Students and observers have often said that they find me calm as a teacher. If this is true, then it was by no means a given. I recently ran a short public speaking workshop for fellow volunteers who had to make stage announcements at a Tango festival. In preparing the session, I found myself remembering my own journey with public speaking.

This is is my second post on the question of how we learn to accept and adapt our public-speaking voice as teachers, and it took shape as I was writing the first one – Your voice – friend or foe? It is a challenge which I believe many teachers have to face, but which we rarely discuss.

Feeling uncomfortable in class

When I started working in English as a foreign language in France in the autumn of 1981, I felt I was in the right place. Having always had an outsider’s take on English – more about that another time – I enjoyed being able to accompany people learning the language. The job was creative, there were lots of surprises and, thanks to my initial teacher training, I was part of a network of teachers connected with Pilgrims Language Courses and committed to humanistic teaching.

But there was something about those early years in the profession that bothered me : I regularly had uncomfortable moments in class when I suddenly realised that everyone was listening to me. I could command people’s attention in such moments, but was slightly overwhelmed by being the focus. I didn’t exactly panic. However, I did feel myself reel a little as a rush of energy caused a slight dizziness to the head, coupled with a sense of a sudden stuffiness in the room. It was like being caught in a traffic jam of my own making. The flow was gone. All I could do was pull over to the side of the road for a moment and let the flow pick up again.

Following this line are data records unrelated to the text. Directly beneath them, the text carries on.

-- ==== Sys2Proof/WellFormed.lean ====
section
/-! DEFINITION. Which instruction words are legal by themselves: the checks of R72 order 2 that need no declaration. What
depends on the kernel's declarations is checked at issue (Machine/Operands.lean). -/
namespace Sys2Proof

/-- Is the type one of the list. -/
def Ty.isOf (t : Ty) (l : List Ty) : Bool := l.contains t
/-- Is the register number a multiple of `n` (R52). -/
def aln {k : Nat} (r : BitVec k) (n : Nat) : Bool := r.toNat % n == 0
/-- Registers of a value of the type: a pair for I64 (R75). -/
def tyLen (t : Ty) : Nat := if t = .i64 then 2 else 1
/-- Registers of a width code W (R80). -/
def wLen (w : BitVec 3) : Nat := if w = 3 then 2 else if w = 4 then 4 else 1
/-- Registers of a BY code (R406). -/
def byLen (y : BitVec 3) : Nat := if y = 1 then 2 else if y = 2 then 4 else 1
/-- Source registers of each operand of CVTP (R335). -/
def cvtpLen (t : Ty) : Nat := if t.isOf [.f16, .bf16, .i16, .n16] then 1 else if t = .e2m1 then 4 else 2
/-- Source registers of QMX (R111). -/
def mxLen (t : Ty) : Nat := if t = .e2m1 then 32 else 16
/-- Destination registers of DQMX (R338). -/
def dqLen (t f : Ty) : Nat := if f = .f32 then mxLen t else mxLen t / 2
/-- The (OP, T) pairs of the atomics (R81). -/
def atomTy (k : BitVec 4) (t : Ty) : Bool :=
  match k.toNat with
  | 0 => t.isOf [.i32, .n32, .i64] | 1 => t.isOf [.i32, .n32, .i64] | 2 => t.isOf [.i32, .n32, .i64]
  | 3 => t.isOf [.n32, .i64] | 4 => t.isOf [.n32, .i64] | 5 => t.isOf [.n32, .i64] | 6 => t.isOf [.n32, .i64]
  | 7 => t.isOf [.n32, .i64] | 8 => t == .n32 | 9 => t == .n32 | 10 => t == .f32 | 11 => t.isOf [.f16, .bf16]
  | 12 => t == .n32 | 13 => t == .n32 | _ => false

/-- Every code, alignment and scope the word alone decides is legal (R72 order 2, R73-R88 and the entries' #ILL lists). -/
def wellFormed : Instr → Bool
  | .andLr _ _ _ _ _ => true
  | .andLi _ _ _ _ _ => true
  | .andXi _ _ _ _ _ _ t => t.isOf [.i32, .n32]
  | .andn _ _ _ _ _ _ => true
  | .ared h _ _ _ => h.scope != .lane
  | .atomg _ _ d a b c k x r t => atomTy k t && (k == 7 || c == 0) && (k == 11 || !x) && r.toNat < 4 && aln a 2 && aln d (tyLen t) && aln b (tyLen t) && aln c (tyLen t)
  | .atomp _ _ _ _ _ c k x r t => atomTy k t && (k == 7 || c == 0) && (k == 11 || !x) && t != .i64 && r.toNat < 4
  | .atoms _ _ _ _ _ c k x r t => atomTy k t && (k == 7 || c == 0) && (k == 11 || !x) && t != .i64 && r.toNat < 4
  | .bar _ _ r g _ => r || g == 0
  | .bara _ _ r g => r || g == 0
  | .barw _ _ => true
  | .bfi _ _ _ _ _ _ _ => true
  | .bfx _ _ _ _ _ _ t => t.isOf [.i32, .n32]
  | .bpt _ => true
  | .bra _ _ => true
  | .braGuarded _ _ _ => true
  | .brev _ _ _ _ _ => true
  | .brx _ _ => true
  | .brxGuarded _ _ _ => true
  | .call _ _ => true
  | .callGuarded _ _ _ => true
  | .calx _ _ => true
  | .calxGuarded _ _ _ => true
  | .clk h d => h.scope != .lane && aln d 2
  | .clz _ _ _ _ _ => true
  | .cpy h _ _ _ => h.scope != .lane
  | .cpyg h _ _ _ => h.scope != .lane
  | .cpyr h _ _ _ => h.scope != .lane
  | .cpyt h _ _ _ => h.scope != .lane
  | .cvt _ _ _ d a t m f _ => m.toNat < 5 && aln a (tyLen f) && aln d (tyLen t)
  | .cvtp _ _ _ _ a b t m _ => m.toNat < 5 && !t.isOf [.i32, .n32, .f32, .e8m0, .i64] && aln a (cvtpLen t) && aln b (cvtpLen t)
  | .cvtx _ _ _ _ _ _ t m f _ => m.toNat < 5 && !t.isOf [.e8m0, .i64] && !f.isOf [.e8m0, .i64]
  | .dqmx _ _ d a _ t m f => m.toNat < 5 && t.isOf [.e4m3, .e5m2, .e3m2, .e2m3, .e2m1, .i8] && f.isOf [.f32, .f16, .bf16] && aln a 4 && aln d (dqLen t f)
  | .eqry h _ _ => h.scope != .lane
  | .ewt h _ => h.scope != .lane
  | .exit _ => true
  | .faddLr _ _ _ _ _ => true
  | .faddXf _ _ _ _ _ _ m => m.toNat < 4
  | .fcmpLc _ _ _ _ _ k => 10 ≤ k.toNat
  | .fcmpXf _ _ _ _ _ _ t k => t.isOf [.f32, .f16, .bf16] && 10 ≤ k.toNat
  | .fcos _ _ _ _ _ => true
  | .fex2 _ _ _ _ _ => true
  | .flg2 _ _ _ _ _ => true
  | .frcp _ _ _ _ _ => true
  | .frsq _ _ _ _ _ => true
  | .fsin _ _ _ _ _ => true
  | .fsqrt _ _ _ _ _ => true
  | .fenceAcq _ => true
  | .fenceRel _ => true
  | .fenceFull _ => true
  | .fenceX _ => true
  | .ffma _ _ _ _ _ _ _ m => m.toNat < 4
  | .fmaxLr _ _ _ _ _ => true
  | .fmaxXf _ _ _ _ _ _ => true
  | .fminLr _ _ _ _ _ => true
  | .fminXf _ _ _ _ _ _ => true
  | .fmulLr _ _ _ _ _ => true
  | .fmulXf _ _ _ _ _ _ m => m.toNat < 4
  | .frnd _ _ _ _ _ m => m.toNat < 4
  | .fshf _ _ _ _ _ _ _ _ => true
  | .gargx h _ _ _ c x m => (if x then h.scope == .group else c == 0) && m.toNat < 2
  | .gred h _ d a c x m t w => (if x then h.scope == .group else c == 0) && (if w then h.scope == .set && a.toNat < 16 && d.toNat < 16 else true) && m.toNat < 6 && t.isOf [.i32, .n32, .f32] && (t != .f32 || m.toNat < 3)
  | .gscan h _ _ _ c x m t => (if x then h.scope == .group else c == 0) && m.toNat < 3 && t.isOf [.i32, .n32, .f32]
  | .gwait h => h.scope != .lane
  | .hadd2 _ _ _ _ _ _ t m => t.isOf [.f16, .bf16] && m.toNat < 4
  | .hfma2 _ _ _ _ _ _ _ t m => t.isOf [.f16, .bf16] && m.toNat < 4
  | .hmul2 _ _ _ _ _ _ t m => t.isOf [.f16, .bf16] && m.toNat < 4
  | .hgb h _ _ _ => h.scope != .lane
  | .hgf h _ _ _ => h.scope != .lane
  | .iabs _ _ _ _ _ _ => true
  | .iaddLr _ _ _ _ _ => true
  | .iaddLi _ _ _ _ _ => true
  | .iaddXi _ _ _ _ _ _ t _ => t.isOf [.i32, .n32, .i16, .n16]
  | .imaxLr _ _ _ _ _ => true
  | .imaxXi _ _ _ _ _ _ t => t.isOf [.i32, .n32, .i16, .n16]
  | .iminLr _ _ _ _ _ => true
  | .iminXi _ _ _ _ _ _ t => t.isOf [.i32, .n32, .i16, .n16]
  | .imulLr _ _ _ _ _ => true
  | .imulXi _ _ _ _ _ _ t => t.isOf [.i32, .n32]
  | .isubLr _ _ _ _ _ => true
  | .isubXi _ _ _ _ _ _ t _ => t.isOf [.i32, .n32, .i16, .n16]
  | .iaddx _ _ _ _ _ _ _ _ => true
  | .icmpLc _ _ _ _ _ k => k.toNat < 10
  | .icmpXi _ _ _ _ a b t k => t.isOf [.i32, .n32, .i64] && k.toNat < 10 && aln a (tyLen t) && aln b (tyLen t)
  | .idp4 _ _ _ _ _ _ _ t => t.isOf [.i8, .n8]
  | .imad _ _ _ _ _ _ _ t => t.isOf [.i32, .n32]
  | .imadw _ _ _ d _ _ c t => t.isOf [.i32, .n32] && aln d 2 && aln c 2
  | .imulh _ _ _ _ _ _ t => t.isOf [.i32, .n32]
  | .isel _ _ _ _ _ _ _ _ => true
  | .isync _ => true
  | .ldg _ u _ d a w r _ _ => w.toNat < 7 && r.toNat < 2 && aln a 2 && aln d (wLen w) && !(u && r == 1)
  | .ldkLm _ _ _ _ _ => true
  | .ldkXm _ _ _ d _ w _ _ => w.toNat < 7 && aln d (wLen w)
  | .ldpLm _ _ _ _ _ => true
  | .ldpXm _ u _ d _ w r _ => w.toNat < 7 && r.toNat < 2 && aln d (wLen w) && !(u && r == 1)
  | .ldsLm _ _ _ _ _ => true
  | .ldsXm _ _ _ d _ w _ => w.toNat < 7 && aln d (wLen w)
  | .ldr _ _ d a w r _ => (w == 2 || w == 3) && r.toNat < 2 && aln a 2 && aln d (wLen w)
  | .lea _ _ _ d a _ t _ => t.isOf [.i32, .n32] && aln d 2 && aln a 2
  | .lnxt h => h.scope != .lane
  | .matchLanes h _ _ a c x t => (if x then h.scope == .group else c == 0) && t.isOf [.i32, .i64] && aln a (tyLen t)
  | .mld h _ d _ t x => x != 3 && (if x == 2 then t == .f32 && aln d 8 else t.isOf [.f16, .bf16, .e4m3, .e5m2, .e3m2, .e2m3, .e2m1, .i8]) && (if h.scope == .set && x == 1 then d.toNat < 16 && t.isOf [.f16, .bf16] else x == 2 || aln d 4)
  | .mma h _ d a b c t => t.isOf [.f16, .bf16, .e4m3, .e5m2, .e3m2, .e2m3, .e2m1, .i8] && aln d 8 && aln a 4 && aln c 8 && (if h.scope == .set then t.isOf [.f16, .bf16] && b.toNat < 16 else aln b 4)
  | .mmax h _ d a b c t _ _ _ => t.isOf [.e4m3, .e5m2, .e3m2, .e2m3, .e2m1, .i8] && h.scope != .set && aln d 8 && aln a 4 && aln b 4 && aln c 2
  | .mst _ _ d _ t => t.isOf [.f32, .f16, .bf16] && aln d 8
  | .mzro _ _ d => aln d 8
  | .movLr _ _ _ _ => true
  | .movXi _ _ _ _ _ t => t.isOf [.i32, .n32]
  | .movg _ _ _ _ => true
  | .movi _ _ _ _ => true
  | .movs _ _ _ a => a.toNat < 22 || 64 ≤ a.toNat
  | .nop _ => true
  | .oadm _ _ d a _ _ => aln d 2 && aln a 2 && d != a
  | .osgd _ _ d a _ _ => aln d 2 && a != d && a.toNat != d.toNat + 1
  | .orLr _ _ _ _ _ => true
  | .orLi _ _ _ _ _ => true
  | .orXi _ _ _ _ _ _ t => t.isOf [.i32, .n32]
  | .pfg _ _ a _ _ => aln a 2
  | .phf h _ => h.scope != .lane
  | .phw _ _ _ => true
  | .plop _ _ _ _ _ _ _ _ => true
  | .popc _ _ _ _ _ => true
  | .pswz _ _ _ _ _ _ _ => true
  | .qmx _ _ d a b c t m x => m.toNat < 5 && t.isOf [.e4m3, .e5m2, .e3m2, .e2m3, .e2m1, .i8] && aln a (mxLen t) && aln d 4 && !(d.toNat ≤ c.toNat && c.toNat < d.toNat + 4) && (x || b == 0)
  | .rast h _ _ _ => h.scope != .lane
  | .recv _ v _ y => y.toNat < 3 && aln v (byLen y)
  | .send _ v _ y => y.toNat < 3 && aln v (byLen y)
  | .redg _ _ a b c k x r t => atomTy k t && (k == 7 || c == 0) && (k == 11 || !x) && (r == 0 || r == 2) && aln a 2 && aln b (tyLen t) && aln c (tyLen t)
  | .redp _ _ _ _ c k x r t => atomTy k t && (k == 7 || c == 0) && (k == 11 || !x) && t != .i64 && (r == 0 || r == 2)
  | .reds _ _ _ _ c k x r t => atomTy k t && (k == 7 || c == 0) && (k == 11 || !x) && t != .i64 && (r == 0 || r == 2)
  | .ret _ => true
  | .rxbox _ _ d a b _ => aln a 8 && aln b 8 && aln d 2
  | .rxtri _ _ d a b _ => aln a 8 && aln b 4 && aln d 4
  | .sets h d _ => h.scope != .lane && (d.toNat == 15 || d.toNat == 16 || d.toNat == 17)
  | .shfl h _ d a _ c x m w => (if x then h.scope == .group else c == 0) && (if w then h.scope == .set && a.toNat < 16 && d.toNat < 16 else true) && m.toNat < 4
  | .shlLr _ _ _ _ _ => true
  | .shlLi _ _ _ _ i => i.toNat < 32
  | .shlXi _ _ _ _ _ _ t => t.isOf [.i32, .n32]
  | .shrLr _ _ _ _ _ => true
  | .shrLi _ _ _ _ i => i.toNat < 32
  | .shrXi _ _ _ _ _ _ t => t.isOf [.i32, .n32]
  | .shraLr _ _ _ _ _ => true
  | .shraLi _ _ _ _ i => i.toNat < 32
  | .shraXi _ _ _ _ _ _ t => t.isOf [.i32, .n32]
  | .stc _ _ d a w r _ => (w == 2 || w == 3) && r.toNat < 2 && aln a 2 && aln d (wLen w)
  | .stg _ _ d a w r _ _ => w.toNat < 5 && r.toNat < 2 && aln a 2 && aln d (wLen w)
  | .stkLm _ _ _ _ => true
  | .stkXm _ _ d _ w _ _ => w.toNat < 5 && aln d (wLen w)
  | .stpLm _ _ _ _ => true
  | .stpXm _ _ d _ w r _ => w.toNat < 5 && r.toNat < 2 && aln d (wLen w)
  | .stsLm _ _ _ _ => true
  | .stsXm _ _ d _ w _ => w.toNat < 5 && aln d (wLen w)
  | .texg _ _ d a _ _ => aln a 2 && aln d 4
  | .texl _ _ d a _ _ => aln a 2 && aln d 4
  | .texs _ _ d a _ => aln a 2 && aln d 4
  | .time h d => h.scope != .lane && aln d 2
  | .tlbiPage h a => h.scope != .lane && aln a 2
  | .tlbiCtx h _ => h.scope != .lane
  | .tlbiAll h => h.scope != .lane
  | .trap _ _ => true
  | .tspn h _ _ _ => h.scope != .lane
  | .tsus h _ _ => h.scope != .lane
  | .uadd h _ _ _ => h.scope != .lane
  | .usub h _ _ _ => h.scope != .lane
  | .umul h _ _ _ => h.scope != .lane
  | .uand h _ _ _ => h.scope != .lane
  | .uor h _ _ _ => h.scope != .lane
  | .uxor h _ _ _ => h.scope != .lane
  | .ushl h _ _ _ => h.scope != .lane
  | .ushr h _ _ _ _ => h.scope != .lane
  | .ubra h _ _ _ => h.scope != .lane
  | .ucmp h _ _ _ _ => h.scope != .lane
  | .uldShared h _ _ _ => h.scope != .lane
  | .uldPad h _ _ _ => h.scope != .lane
  | .uldGlobal h _ a _ => h.scope != .lane && aln a 2
  | .ustShared h _ _ _ => h.scope != .lane
  | .ustPad h _ _ _ => h.scope != .lane
  | .ustGlobal h _ a _ => h.scope != .lane && aln a 2
  | .uloop h d _ => h.scope != .lane && d != 0
  | .umov h _ _ => h.scope != .lane
  | .umovi h _ _ => h.scope != .lane
  | .umovv h _ _ => h.scope != .lane
  | .usel h _ _ _ => h.scope != .lane
  | .vote h _ d _ c x m _ => (if x then h.scope == .group else c == 0) && m.toNat < 3 && (m == 2 || d.toNat < 8)
  | .wbak h d a => h.scope != .lane && aln a 2 && aln d 2 && d != 0
  | .wpin h d a => h.scope != .lane && aln a 2 && aln d 4 && d != 0
  | .wpub h _ a => h.scope != .lane && aln a 2
  | .wunp h a _ => h.scope != .lane && aln a 2
  | .xorLr _ _ _ _ _ => true
  | .xorLi _ _ _ _ _ => true
  | .xorXi _ _ _ _ _ _ t => t.isOf [.i32, .n32]
  | .yld _ => true
  | .powerUp .. => true
  | .bundleFormation .. => true
  | .fairnessTimer .. => true
  | .cinchWindowClose .. => true
  | .variableLatencyWriteback .. => true
  | .writeAcknowledge .. => true
  | .brambleCommit .. => true
  | .clusterPlacement .. => true
  | .bridleClusterPlacement .. => true
  | .teamRetire .. => true
  | .cardLineLanded .. => true
  | .pageWalkComplete .. => true
  | .atsTranslation .. => true
  | .lineMigration .. => true
  | .partitionWrite .. => true
  | .granuleMapWrite .. => true
  | .granuleRemapComplete .. => true
  | .mirrorSizeWrite .. => true
  | .hostPostedWrite .. => true
  | .hostRead .. => true
  | .cxlSnoop .. => true
  | .atsInvalidation .. => true
  | .roundEnd .. => true
  | .roundResume .. => true
  | .gridSyncMerge .. => true
  | .gridEndMerge .. => true
  | .cardStart .. => true
  | .aredMeet .. => true
  | .cardComplete .. => true
  | .cardFail .. => true
  | .channelMessageArrive .. => true
  | .doorbell .. => true
  | .skip .. => true
  | .haltClear .. => true
  | .queueEnable .. => true
  | .packetStart .. => true
  | .realtimePreempt .. => true
  | .taskPlacement .. => true
  | .binSwitch .. => true
  | .graphNodeComplete .. => true
  | .waitNodeExpiry .. => true
  | .frameBoundary .. => true
  | .budgetCharge .. => true
  | .issueAgeLimit .. => true
  | .poolMove .. => true
  | .poolMoveComplete .. => true
  | .nocGovernorSample .. => true
  | .hbmPowerDown .. => true
  | .hbmSelfRefresh .. => true
  | .hbmExit .. => true
  | .controlInterval .. => true
  | .admissionAgeing .. => true
  | .sensorSample .. => true
  | .t4Cutoff .. => true
  | .throttleRelease .. => true
  | .dieReenable .. => true
  | .hotspotMigration .. => true
  | .powerBudgetWrite .. => true
  | .occupancyThresholdWrite .. => true
  | .preemption .. => true
  | .timeSliceExpiry .. => true
  | .teamSaveComplete .. => true
  | .pgreplyRetry .. => true
  | .pgreplyDecline .. => true
  | .resumeContinue .. => true
  | .resumeSkip .. => true
  | .resumeEnd .. => true
  | .resumeKill .. => true
  | .replyHighWordLatch .. => true
  | .tqrdWrite .. => true
  | .tqerrRetry .. => true
  | .contextEnable .. => true
  | .contextDisable .. => true
  | .uncorrectableError .. => true
  | .lostSector .. => true
  | .correctedError .. => true
  | .coreRetire .. => true
  | .subbankSpare .. => true
  | .hbmRowRepair .. => true
  | .linkLaneSpare .. => true
  | .dieReinit .. => true
  | .dieReinitComplete .. => true
  | .lifetimeRecordWrite .. => true
  | .enmerFlitReceive .. => true
  | .enmerRemoteRequest .. => true
  | .peerTimeout .. => true
  | .peerMapWrite .. => true
  | .rdmaWrite .. => true
  | .ptpSync .. => true
  | .liveUpdate .. => true
  | .rollbackCounterAdvance .. => true
  | .getVersion .. => true
  | .getCapabilities .. => true
  | .negotiateAlgorithms .. => true
  | .getDigests .. => true
  | .getCertificate .. => true
  | .challenge .. => true
  | .getMeasurements .. => true
  | .keyExchange .. => true
  | .finish .. => true
  | .endSession .. => true
  | .pldmMonitor .. => true
  | .pldmFru .. => true
  | .pldmFirmwareUpdate .. => true
  | .lifetimeRecordRead .. => true
  | .registerWrite .. => true
  | .powerLoss .. => true
  | .hbmRowRepairComplete .. => true
  | .teamRestoreComplete .. => true

end Sys2Proof
end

Developing tactics for a tight spot

Typically, I would take a deep breath and perhaps initiate a group activity earlier than planned. When there was no group task readily available for some reason, I still had to get myself out of a tight spot, and became a dab hand at creating-mini interactions in class with things like :

Er … turn to your neighbour and try to find the title of a film which could be connected to our theme

Er … before we go into more detail, let’s just make sure the new vocabulary is clear – you have two minutes to work with your partner and write a one-sentence definition of two of the expressions on the board – don’t let the people around you know which word you’re defining, they’ll have to guess in a moment.

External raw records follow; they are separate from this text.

/-- UNI of an instruction (R69, R90). -/
def uniOf : Instr → Bool
  | .andLr _ u .. => u
  | .andLi _ u .. => u
  | .andXi _ u .. => u
  | .andn _ u .. => u
  | .ared .. => false
  | .atomg .. => false
  | .atomp .. => false
  | .atoms .. => false
  | .bar .. => false
  | .bara .. => false
  | .barw .. => false
  | .bfi _ u .. => u
  | .bfx _ u .. => u
  | .bpt .. => false
  | .bra .. => false
  | .braGuarded .. => false
  | .brev _ u .. => u
  | .brx .. => false
  | .brxGuarded .. => false
  | .call .. => false
  | .callGuarded .. => false
  | .calx .. => false
  | .calxGuarded .. => false
  | .clk .. => false
  | .clz _ u .. => u
  | .cpy .. => false
  | .cpyg .. => false
  | .cpyr .. => false
  | .cpyt .. => false
  | .cvt _ u .. => u
  | .cvtp _ u .. => u
  | .cvtx _ u .. => u
  | .dqmx .. => false
  | .eqry .. => false
  | .ewt .. => false
  | .exit .. => false
  | .faddLr _ u .. => u
  | .faddXf _ u .. => u
  | .fcmpLc _ u .. => u
  | .fcmpXf _ u .. => u
  | .fcos _ u .. => u
  | .fex2 _ u .. => u
  | .flg2 _ u .. => u
  | .frcp _ u .. => u
  | .frsq _ u .. => u
  | .fsin _ u .. => u
  | .fsqrt _ u .. => u
  | .fenceAcq .. => false
  | .fenceRel .. => false
  | .fenceFull .. => false
  | .fenceX .. => false
  | .ffma _ u .. => u
  | .fmaxLr _ u .. => u
  | .fmaxXf _ u .. => u
  | .fminLr _ u .. => u
  | .fminXf _ u .. => u
  | .fmulLr _ u .. => u
  | .fmulXf _ u .. => u
  | .frnd _ u .. => u
  | .fshf _ u .. => u
  | .gargx .. => false
  | .gred .. => false
  | .gscan .. => false
  | .gwait .. => false
  | .hadd2 _ u .. => u
  | .hfma2 _ u .. => u
  | .hmul2 _ u .. => u
  | .hgb .. => false
  | .hgf .. => false
  | .iabs _ u .. => u
  | .iaddLr _ u .. => u
  | .iaddLi _ u .. => u
  | .iaddXi _ u .. => u
  | .imaxLr _ u .. => u
  | .imaxXi _ u .. => u
  | .iminLr _ u .. => u
  | .iminXi _ u .. => u
  | .imulLr _ u .. => u
  | .imulXi _ u .. => u
  | .isubLr _ u .. => u
  | .isubXi _ u .. => u
  | .iaddx _ u .. => u
  | .icmpLc _ u .. => u
  | .icmpXi _ u .. => u
  | .idp4 _ u .. => u
  | .imad _ u .. => u
  | .imadw _ u .. => u
  | .imulh _ u .. => u
  | .isel _ u .. => u
  | .isync .. => false
  | .ldg _ u .. => u
  | .ldkLm _ u .. => u
  | .ldkXm _ u .. => u
  | .ldpLm _ u .. => u
  | .ldpXm _ u .. => u
  | .ldsLm _ u .. => u
  | .ldsXm _ u .. => u
  | .ldr .. => false
  | .lea _ u .. => u
  | .lnxt .. => false
  | .matchLanes .. => false
  | .mld .. => false
  | .mma .. => false
  | .mmax .. => false
  | .mst .. => false
  | .mzro .. => false
  | .movLr _ u .. => u
  | .movXi _ u .. => u
  | .movg _ u .. => u
  | .movi _ u .. => u
  | .movs _ u .. => u
  | .nop .. => false
  | .oadm .. => false
  | .osgd .. => false
  | .orLr _ u .. => u
  | .orLi _ u .. => u
  | .orXi _ u .. => u
  | .pfg .. => false
  | .phf .. => false
  | .phw .. => false
  | .plop _ u .. => u
  | .popc _ u .. => u
  | .pswz _ u .. => u
  | .qmx .. => false
  | .rast .. => false
  | .recv .. => false
  | .send .. => false
  | .redg .. => false
  | .redp .. => false
  | .reds .. => false
  | .ret .. => false
  | .rxbox .. => false
  | .rxtri .. => false
  | .sets .. => false
  | .shfl .. => false
  | .shlLr _ u .. => u
  | .shlLi _ u .. => u
  | .shlXi _ u .. => u
  | .shrLr _ u .. => u
  | .shrLi _ u .. => u
  | .shrXi _ u .. => u
  | .shraLr _ u .. => u
  | .shraLi _ u .. => u
  | .shraXi _ u .. => u
  | .stc .. => false
  | .stg .. => false
  | .stkLm .. => false
  | .stkXm .. => false
  | .stpLm .. => false
  | .stpXm .. => false
  | .stsLm .. => false
  | .stsXm .. => false
  | .texg .. => false
  | .texl .. => false
  | .texs .. => false
  | .time .. => false
  | .tlbiPage .. => false
  | .tlbiCtx .. => false
  | .tlbiAll .. => false
  | .trap .. => false
  | .tspn .. => false
  | .tsus .. => false
  | .uadd .. => false
  | .usub .. => false
  | .umul .. => false
  | .uand .. => false
  | .uor .. => false
  | .uxor .. => false
  | .ushl .. => false
  | .ushr .. => false
  | .ubra .. => false
  | .ucmp .. => false
  | .uldShared .. => false
  | .uldPad .. => false
  | .uldGlobal .. => false
  | .ustShared .. => false
  | .ustPad .. => false
  | .ustGlobal .. => false
  | .uloop .. => false
  | .umov .. => false
  | .umovi .. => false
  | .umovv .. => false
  | .usel .. => false
  | .vote .. => false
  | .wbak .. => false
  | .wpin .. => false
  | .wpub .. => false
  | .wunp .. => false
  | .xorLr _ u .. => u
  | .xorLi _ u .. => u
  | .xorXi _ u .. => u
  | .yld .. => false
  | .powerUp .. => false
  | .bundleFormation .. => false
  | .fairnessTimer .. => false
  | .cinchWindowClose .. => false
  | .variableLatencyWriteback .. => false
  | .writeAcknowledge .. => false
  | .brambleCommit .. => false
  | .clusterPlacement .. => false
  | .bridleClusterPlacement .. => false
  | .teamRetire .. => false
  | .cardLineLanded .. => false
  | .pageWalkComplete .. => false
  | .atsTranslation .. => false
  | .lineMigration .. => false
  | .partitionWrite .. => false
  | .granuleMapWrite .. => false
  | .granuleRemapComplete .. => false
  | .mirrorSizeWrite .. => false
  | .hostPostedWrite .. => false
  | .hostRead .. => false
  | .cxlSnoop .. => false
  | .atsInvalidation .. => false
  | .roundEnd .. => false
  | .roundResume .. => false
  | .gridSyncMerge .. => false
  | .gridEndMerge .. => false
  | .cardStart .. => false
  | .aredMeet .. => false
  | .cardComplete .. => false
  | .cardFail .. => false
  | .channelMessageArrive .. => false
  | .doorbell .. => false
  | .skip .. => false
  | .haltClear .. => false
  | .queueEnable .. => false
  | .packetStart .. => false
  | .realtimePreempt .. => false
  | .taskPlacement .. => false
  | .binSwitch .. => false
  | .graphNodeComplete .. => false
  | .waitNodeExpiry .. => false
  | .frameBoundary .. => false
  | .budgetCharge .. => false
  | .issueAgeLimit .. => false
  | .poolMove .. => false
  | .poolMoveComplete .. => false
  | .nocGovernorSample .. => false
  | .hbmPowerDown .. => false
  | .hbmSelfRefresh .. => false
  | .hbmExit .. => false
  | .controlInterval .. => false
  | .admissionAgeing .. => false
  | .sensorSample .. => false
  | .t4Cutoff .. => false
  | .throttleRelease .. => false
  | .dieReenable .. => false
  | .hotspotMigration .. => false
  | .powerBudgetWrite .. => false
  | .occupancyThresholdWrite .. => false
  | .preemption .. => false
  | .timeSliceExpiry .. => false
  | .teamSaveComplete .. => false
  | .pgreplyRetry .. => false
  | .pgreplyDecline .. => false
  | .resumeContinue .. => false
  | .resumeSkip .. => false
  | .resumeEnd .. => false
  | .resumeKill .. => false
  | .replyHighWordLatch .. => false
  | .tqrdWrite .. => false
  | .tqerrRetry .. => false
  | .contextEnable .. => false
  | .contextDisable .. => false
  | .uncorrectableError .. => false
  | .lostSector .. => false
  | .correctedError .. => false
  | .coreRetire .. => false
  | .subbankSpare .. => false
  | .hbmRowRepair .. => false
  | .linkLaneSpare .. => false
  | .dieReinit .. => false
  | .dieReinitComplete .. => false
  | .lifetimeRecordWrite .. => false
  | .enmerFlitReceive .. => false
  | .enmerRemoteRequest .. => false
  | .peerTimeout .. => false
  | .peerMapWrite .. => false
  | .rdmaWrite .. => false
  | .ptpSync .. => false
  | .liveUpdate .. => false
  | .rollbackCounterAdvance .. => false
  | .getVersion .. => false
  | .getCapabilities .. => false
  | .negotiateAlgorithms .. => false
  | .getDigests .. => false
  | .getCertificate .. => false
  | .challenge .. => false
  | .getMeasurements .. => false
  | .keyExchange .. => false
  | .finish .. => false
  | .endSession .. => false
  | .pldmMonitor .. => false
  | .pldmFru .. => false
  | .pldmFirmwareUpdate .. => false
  | .lifetimeRecordRead .. => false
  | .registerWrite .. => false
  | .powerLoss .. => false
  | .hbmRowRepairComplete .. => false
  | .teamRestoreComplete .. => false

Anything to get the attention away from me. I was generally keen on having students talk to each other in class, so I hope it felt like part of the lesson for them.

This sense of discomfort didn’t stop me from doing my job, and it didn’t happen every day, but the stress it caused stopped me from enjoying what I was doing. Inside, it felt like Harold Lloyd in that final sequence from his classic movie Never Weaken who is in constant danger of falling but, by some miracle, never actually does.

At the time, this just seemed to be something that went with being a teacher. Unlike people who are nervous about having to make brief public announcements, teachers are constantly in the public eye. And I have accompanied sufficient trainee teachers taking their first steps in the classroom in the years since then to be able to say that finding yourself in the spotlight is never easy.

Nowadays, this uneasiness is called teacher classroom anxiety. I’d like to share the story of how listening to students helped me step back and understand what was happening to me.

Discovering a new perspective on the problem

Harold Lloyd high above the busy traffic

I had a lot of pedagogical freedom in 1986-94 when I was working in higher education at an engineering school in Tarbes. Having identified a way to bring third-year students up to par on making oral presentations using audio visual support, I was able set about designing and delivering a course to do just that. What I wasn’t expecting, was that the course would help me get a new perspective on my own situation as a public speaker.

In this project, I worked with 3 classes of 24 students all year. We had 2 contact hours per week: one hour was a thematic language class using listening and reading input to develop oral expression; the second hour was for 15-minute oral presentations by students followed by questions. A posted schedule told students ahead of time when they were to present. And as we were working in a collaborative classroom, there was also a schedule for the presentation hour assigning other roles to ensure a broad engagement from the students.

Speakers give a 15-minute talk on the subject of their choice using appropriate audio visual support followed by 5 minutes of questions (3 designated speakers per class hour).

MC introduces and ensures the smooth running of the session (introduction, transitions, question-time) and monitors timing using pre-arranged signals with presenters (one MC per class hour).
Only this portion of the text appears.